In my class yesterday, I remembered how yoga can stir up my emotions–sometimes in unpleasant ways.
It was a new teacher this time, a guy who has been a student at Yoga East and has just started teaching classes there. I know that every teacher is different. However, I’ve been to the Friday morning Hatha class several times before and was used to a more layed-back style. Longer times in the poses, and a few breaks in the class to rest and listen to instruction. This is what I was expecting yesterday, but it was not what I got. This time, it was a very fast paced, flow style class that was more like the Ashtanga classes I used to attend regularly than any Hatha class. More effort. And my little inner voice was running constantly–this is not what I intended to do today!
I was emotionally distressed throughout the whole class. I felt like my inner spoiled brat was wanting to throw a tantrum at all the effort I was being asked to make! It was actually a very good class. I found that I am getting stronger in the upper body than I was just a few months ago, and there was only one pose in the whole class that I was just unable to do. I even tried out doing the wheel pose for the first time–can’t get my arms straight yet, but I’m getting closer.

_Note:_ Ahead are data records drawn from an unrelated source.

/-! ## Host attachment -/

/-- On a live port in FULL mode with the access list off. A frame with a wrong magic or check is counted and not answered. OPEN
takes the lowest free session for its source, or is answered BUSY. CLOSE, or 30 s of silence, ends a session and closes its
windows. READ answers with the register, or BAD_ADDRESS; WRITE does what a register write by the session does. A request that
was executed is answered again from the kept response, an older one with SEQUENCE, and one without its session with BAD_SESSION;
none of these is executed. A register write to an unmapped address has no effect; one to a plain register sets its RW and RWS
fields, clears W1C bits by ones, and changes nothing else.
Where the spec leaves room, it rests on the model's readings: log entries 70, 71, 136 and 139. -/
def Obligations.KctRequests : Prop :=
  ∀ (s : State),
    let shut := fun (t : State) (k : Nat) => t.session k = none ∧ (∀ j, j ≠ k → t.session j = s.session j) ∧
      (∀ w, w < 4 → (s.win w).state ≠ .closed → (s.win w).owner = k → (t.win w).state = .closed) ∧
      (∀ w, w < 4 → (s.win w).owner ≠ k → t.win w = s.win w)
    (∀ (f : KctFrame),
      let q := f.port
      let k := f.session.toNat
      let a := f.address.toNat
      let check := crc32c (toLE 2 f.magic.toNat ++ [f.version, f.op, f.status, f.reserved] ++ toLE 2 f.length.toNat ++ toLE 4 f.session.toNat ++
        toLE 4 f.seq.toNat ++ toLE 8 f.address.toNat ++ toLE 2 f.count.toNat ++ toLE 2 f.reserved2.toNat)
      let live := q < 2 ∧ (s.ethPort q).link = true ∧ s.portMode q = .full ∧ (s.reg Reg.ethKct).getLsbD 0 = false
      let good := live ∧ f.magic = 0x544B ∧ f.check = check ∧ f.version = 1 ∧ f.length.toNat = f.payload.length ∧ f.length.toNat ≤ 8192
      let msgs := [(0x01#8, Instr.kctOpen f), (0x02#8, .kctClose f), (0x10#8, .kctRead f), (0x11#8, .kctWrite f)]
      let said := fun (m : Instr) (t : State) (g : KctFrame) (status : Nat) => exec m s = .next t ∧ t.out = s.out ++ [.kct g] ∧ g.status.toNat = status ∧
        g.op = f.op ||| 0x80 ∧ g.seq = f.seq ∧ g.source = f.source ∧ g.udp = f.udp ∧ g.port = q
      let idle := fun (t : State) => s.onlyRegs t [Reg.ethRx q, Reg.ethTx q] ∧ t.eth = s.eth ∧ t = { s with regs := t.regs, out := t.out }
      let bound := fun (x : Session) => x.source = f.source ∧ x.udp = f.udp
      (∀ p ∈ msgs, f.op = p.1 →
        ((s.ethPort q).link = false → exec p.2 s = .next s) ∧
        (live → f.magic ≠ 0x544B ∨ f.check ≠ check → ∃ t, exec p.2 s = .next t ∧ s.onlyRegs t [Reg.ethRx q, Reg.ethDrops q] ∧
          t.regF (Reg.ethDrops q) 62 48 = min (s.regF (Reg.ethDrops q) 62 48 + 1) 0x7FFF ∧ t = { s with regs := t.regs }) ∧
        (good → f.op ≠ 1 → (∀ x, s.session k = some x → ¬ bound x) → ∃ t g, said p.2 t g 6 ∧ idle t) ∧
        (∀ x h, good → f.op ≠ 1 → s.session k = some x → bound x → x.high = some h → f.seq.toNat ≤ h →
          ((∀ g ∈ x.kept, g.seq ≠ f.seq) → ∃ t g, said p.2 t g 7 ∧ idle t) ∧
          (∀ g l, x.kept = g :: l → g.seq = f.seq → ∃ t, exec p.2 s = .next t ∧ idle t ∧
            t.out = s.out ++ [.kct { g with port := q, source := f.source, udp := f.udp }]))) ∧
      (good → f.op = 1 → (∀ n, n < 16 → (∀ j, j < n → s.session (j + 1) ≠ none) → s.session (n + 1) = none → ∃ t g, said (.kctOpen f) t g 0 ∧
          g.session.toNat = n + 1 ∧ t.session (n + 1) = some ⟨f.source, f.udp, none, []⟩ ∧ (∀ j, j ≠ n + 1 → t.session j = s.session j) ∧
          s.onlyRegs t [Reg.ethRx q, Reg.ethTx q] ∧ t = { s with regs := t.regs, out := t.out, eth := { s.eth with sessions := t.eth.sessions } }) ∧
        ((∀ j, j < 16 → s.session (j + 1) ≠ none) → ∃ t g, said (.kctOpen f) t g 3 ∧ idle t)) ∧
      (∀ x, good → s.session k = some x → bound x → x.high = none →
        (f.op = 2 → ∃ t g, said (.kctClose f) t g 0 ∧ shut t k ∧ s.onlyRegs t [Reg.ethRx q, Reg.ethTx q]) ∧
        (f.op = 0x10 → f.count = 1 → f.payload = [] →
          let u := s.addReg (Reg.ethRx q) 63 0 1
          let kept := fun (t : State) (g : KctFrame) => t.session k = some { x with high := some f.seq.toNat, kept := g :: x.kept.take 255 } ∧
            (∀ j, j ≠ k → t.session j = s.session j) ∧ t.eth.wins = s.eth.wins
          (a % 8 ≠ 0 ∨ inBlock a = false → ∃ t g, said (.kctRead f) t g 1 ∧ g.count = 0 ∧ g.payload = [] ∧ kept t g) ∧
          (a % 8 = 0 → inBlock a = true → s.regSilent a = false → ∃ t g, said (.kctRead f) t g 0 ∧ g.count = 1 ∧
            g.payload = toLE 8 (u.readReg a).toNat ∧ kept t g ∧ t.cells = s.cells ∧ t.yard = s.yard)) ∧
        (f.op = 0x11 → f.count = 1 → f.payload.length = 8 →
          let u := (s.addReg (Reg.ethRx q) 63 0 1).writeReg (.kct k) a (BitVec.ofNat 64 (ofLE f.payload))
          u.2 = 0 → ∃ t g, exec (.kctWrite f) s = .next t ∧ t.out = u.1.out ++ [.kct g] ∧ g.status = 0 ∧ g.count = 1 ∧
            ∀ p, p ∉ [Part.out, .regs, .eth] → p.same u.1 t))) ∧
    (∀ k, (s.session k = none → exec (.sessionIdleTimeout k) s = .next s) ∧
      (s.session k ≠ none → ∃ t, exec (.sessionIdleTimeout k) s = .next t ∧ shut t k ∧ t = { s with eth := t.eth })) ∧
    (∀ src a (w : Word), (a % 8 ≠ 0 ∨ inBlock a = false ∨ s.regSilent a = true → exec (.registerWrite src a w) s = .next s) ∧
      (∀ r, a % 8 = 0 → inBlock a = true → s.regSilent a = false → s.writeFixed src a w = none → s.writeArray src a w = none → isClear a = false →
        startsWork a w = false → regRow a = some r → ∃ t, exec (.registerWrite src a w) s = .next t ∧ s.onlyRegs t [a] ∧
        (∀ j, j < 64 → (t.reg a).getLsbD j = (if (BitVec.ofNat 64 r.w1c).getLsbD j = true ∧ w.getLsbD j = true then false
          else if (BitVec.ofNat 64 (r.rw ||| r.rws)).getLsbD j = true then w.getLsbD j else (s.reg a).getLsbD j)) ∧ t = { s with regs := t.regs }))

/-- Each mailbox command of an open session is answered with its status and reply. GET_CERT and ATTEST reply without an effect
on the ranger. FW_STAGE writes into the bank that does not run, at offset 0 after an erase that binds staging to the session,
and is refused with STATE to another session. FW_ACTIVATE accepts a valid bank, or raises 0x40B3. Owner keys are set, revoked
and released by a signed command with the next counter, the first one unsigned, and the last VALID one is not revoked. A licence
is installed when every check holds. A release key is revoked by another intact one, and never the last. A command that is
refused changes no key, licence, fuse or bank.
Where the spec leaves room, it rests on the model's readings: log entries 102, 128 and 129. -/
def Obligations.Mailbox : Prop :=
  ∀ (s : State) (f : KctFrame) (x : Session) (args : Bytes),
    let q := f.port
    let k := f.session.toNat
    let r := s.rng
    let code := leAt f.payload 0 2
    let spare := 1 - r.running
    q < 2 → (s.ethPort q).link = true → s.portMode q = .full → (s.reg Reg.ethKct).getLsbD 0 = false → f.magic = 0x544B → f.version = 1 →
    f.check = crc32c (kctHeader f) → f.length.toNat = f.payload.length → f.op = 0x20 → s.session k = some x → x.source = f.source → x.udp = f.udp →
    x.high = none → leAt f.payload 2 2 = 0 → leAt f.payload 4 4 = args.length → args.length ≤ 8176 → f.payload.drop 16 = args →
    f.payload.length = 16 + args.length →
    let answers := fun (m : Instr) (t : State) (status : Nat) (body : Bytes) => exec m s = .next t ∧ t.regF Reg.rngMbox 63 48 = code ∧
      t.regF Reg.rngMbox 47 40 = status ∧ ∃ g, t.out = s.out ++ [.kct g] ∧ g.status = 0 ∧
        g.payload = f.payload.take 2 ++ toLE 1 status ++ [0] ++ toLE 4 body.length ++ slice f.payload 8 8 ++ body
    let refused := fun (m : Instr) (status : Nat) => ∃ t, answers m t status [] ∧ t.rng = r ∧ t.book = s.book ∧ t.inFlight = s.inFlight
    (code = 0x01 → (args = [] → ∃ t, answers (.getCert f) t 0 Config.certificate ∧ t.rng = r ∧ t.book = s.book) ∧ (args ≠ [] → refused (.getCert f) 1)) ∧
    (code = 0x02 → (args.length = 32 → ∃ t, answers (.attest f) t 0 (s.attestation args) ∧ t.rng = r ∧ t.book = s.book) ∧
      (args.length ≠ 32 → refused (.attest f) 1)) ∧
    (code = 0x10 →
      let off := leAt args 0 4
      let data := args.drop 4
      (args.length < 4 ∨ 0x100_0000 < off + data.length → refused (.fwStage f) 1) ∧
      (∀ j, 4 ≤ args.length → off + data.length ≤ 0x100_0000 → r.staging = some j → j ≠ k → refused (.fwStage f) 5) ∧
      (4 ≤ args.length → off + data.length ≤ 0x100_0000 → r.staging = some k → 0 < off → ∃ t, answers (.fwStage f) t 0 [] ∧ t.rng =
        r.setBank spare { r.bank spare with bytes := (r.bank spare).bytes.write off data, factory := false }) ∧
      (4 ≤ args.length → r.staging = none ∨ r.staging = some k → off = 0 → ∃ t, answers (.fwStage f) t 0 [] ∧ t.rng.staging = some k ∧
        t.rng.running = r.running ∧ (r.running < 2 → t.rng.bank r.running = r.bank r.running) ∧
        (t.rng.bank spare).factory = false ∧ (∀ i b, data[i]? = some b → (t.rng.bank spare).bytes.byte i = b) ∧
        t.rng.owners = r.owners ∧ t.rng.licence = r.licence ∧ t.rng.revoked = r.revoked ∧ t.rng.counter = r.counter)) ∧
    (code = 0x11 → (args ≠ [] → refused (.fwActivate f) 1) ∧
      (args = [] → r.bankValid (r.bank spare) = true → ∃ t, answers (.fwActivate f) t 0 [] ∧ t.rng = { r with staging := none }) ∧
      (args = [] → r.bankValid (r.bank spare) = false → ∃ t, answers (.fwActivate f) t 7 [] ∧ t.rng = { r with staging := none } ∧
        t.inFlight = s.inFlight ++ [.faultNotice ⟨0x40B3, none, 0, 0, 15⟩])) ∧
    (∀ (a : OwnerArgs), ownerArgs args = some a →
      let free := (r.ownerAt a.slot).state = 0
      let next := a.counter = r.owner.toNat + 1
      let first := a.slot = 0 ∧ ∀ j, j < 4 → (r.ownerAt j).state = 0
      (code = 0x20 → (first ∨ r.ownerSigned 0x20 a = true → next → free → ∃ t, answers (.ownerSet f) t 0 [] ∧
          t.rng = { r.setOwner a.slot ⟨1, a.key⟩ with owner := r.owner + 1 }) ∧
        (¬ first → r.ownerSigned 0x20 a = true → next → ¬ free → refused (.ownerSet f) 5) ∧
        (first ∨ r.ownerSigned 0x20 a = true → ¬ next → refused (.ownerSet f) 4) ∧
        (¬ first → r.ownerSigned 0x20 a = false → refused (.ownerSet f) 2)) ∧
      (code = 0x21 → ofLE a.key = 0 → (r.ownerSigned 0x21 a = false → refused (.ownerRevoke f) 2) ∧
        (r.ownerSigned 0x21 a = true → ¬ next → refused (.ownerRevoke f) 4) ∧
        (r.ownerSigned 0x21 a = true → next → (r.ownerAt a.slot).state ≠ 1 → refused (.ownerRevoke f) 5) ∧
        (r.ownerSigned 0x21 a = true → next → (r.ownerAt a.slot).state = 1 → (∀ j, j < 4 → j ≠ a.slot → (r.ownerAt j).state ≠ 1) →
          refused (.ownerRevoke f) 6) ∧
        (r.ownerSigned 0x21 a = true → next → (r.ownerAt a.slot).state = 1 → (∃ j, j < 4 ∧ j ≠ a.slot ∧ (r.ownerAt j).state = 1) →
          ∃ t, answers (.ownerRevoke f) t 0 [] ∧ t.rng = { r.setOwner a.slot ⟨2, (r.ownerAt a.slot).key⟩ with owner := r.owner + 1 })) ∧
      (code = 0x22 → ofLE a.key = 0 → a.slot = 0 → (r.ownerSigned 0x22 a = false → refused (.ownerRelease f) 2) ∧
        (r.ownerSigned 0x22 a = true → next → ∃ t, answers (.ownerRelease f) t 0 [] ∧ t.rng = { r with owners := [] }))) ∧
    (code = 0x30 → args.length = 128 → (∀ e, s.licenceCheck args = some e → refused (.licenceInstall f) e) ∧
      (s.licenceCheck args = none → ∃ t, answers (.licenceInstall f) t 0 [] ∧ t.rng = { r with licence := some args, expired := false })) ∧
    (code = 0x31 → args = [] → (r.licence = none → refused (.licenceGet f) 5) ∧
      (∀ l, r.licence = some l → ∃ t, answers (.licenceGet f) t 0 l ∧ t.rng = r)) ∧
    (code = 0x40 → args.length = 68 → leAt args 0 1 < 4 → leAt args 2 2 = 0 →
      let victim := leAt args 0 1
      let signer := leAt args 1 1
      let after := r.revoked ||| BitVec.ofNat 4 (2 ^ victim)
      let signed := signer ≠ victim ∧ signer < 4 ∧ r.revoked.getLsbD signer = false ∧
        edVerify (Config.releaseKey signer) (toLE 8 Config.serial.toNat ++ toLE 2 0x40 ++ toLE 1 victim) (slice args 4 64) = true
      (after = 15 → refused (.revokeRelease f) 6) ∧ (after ≠ 15 → ¬ signed → refused (.revokeRelease f) 2) ∧
      (after ≠ 15 → signed → ∃ t, answers (.revokeRelease f) t 0 [] ∧ t.rng = { r with revoked := after }))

We did a lot of dolphin pose (which is one I couldn’t even manage for a second back when I first tried it.) We also did lord of the dance, with a strap of course since I (nor anyone else in the class apparently) can not reach up behind my head and grab one of my feet. And it felt wonderful!
So why the emotional messiness? Not sure, other than the class messing with my expectation. Due to stuff like this, one of the things yoga is teaching me is not to be controlled by my emotions. Sometimes you just have to keep going, even if you don’t feel like it. It makes good practice for all the times I have to make an effort when I really don’t feel like it–like at work. I am glad that I stuck with the class. Even though I am rather sore today from the exertion.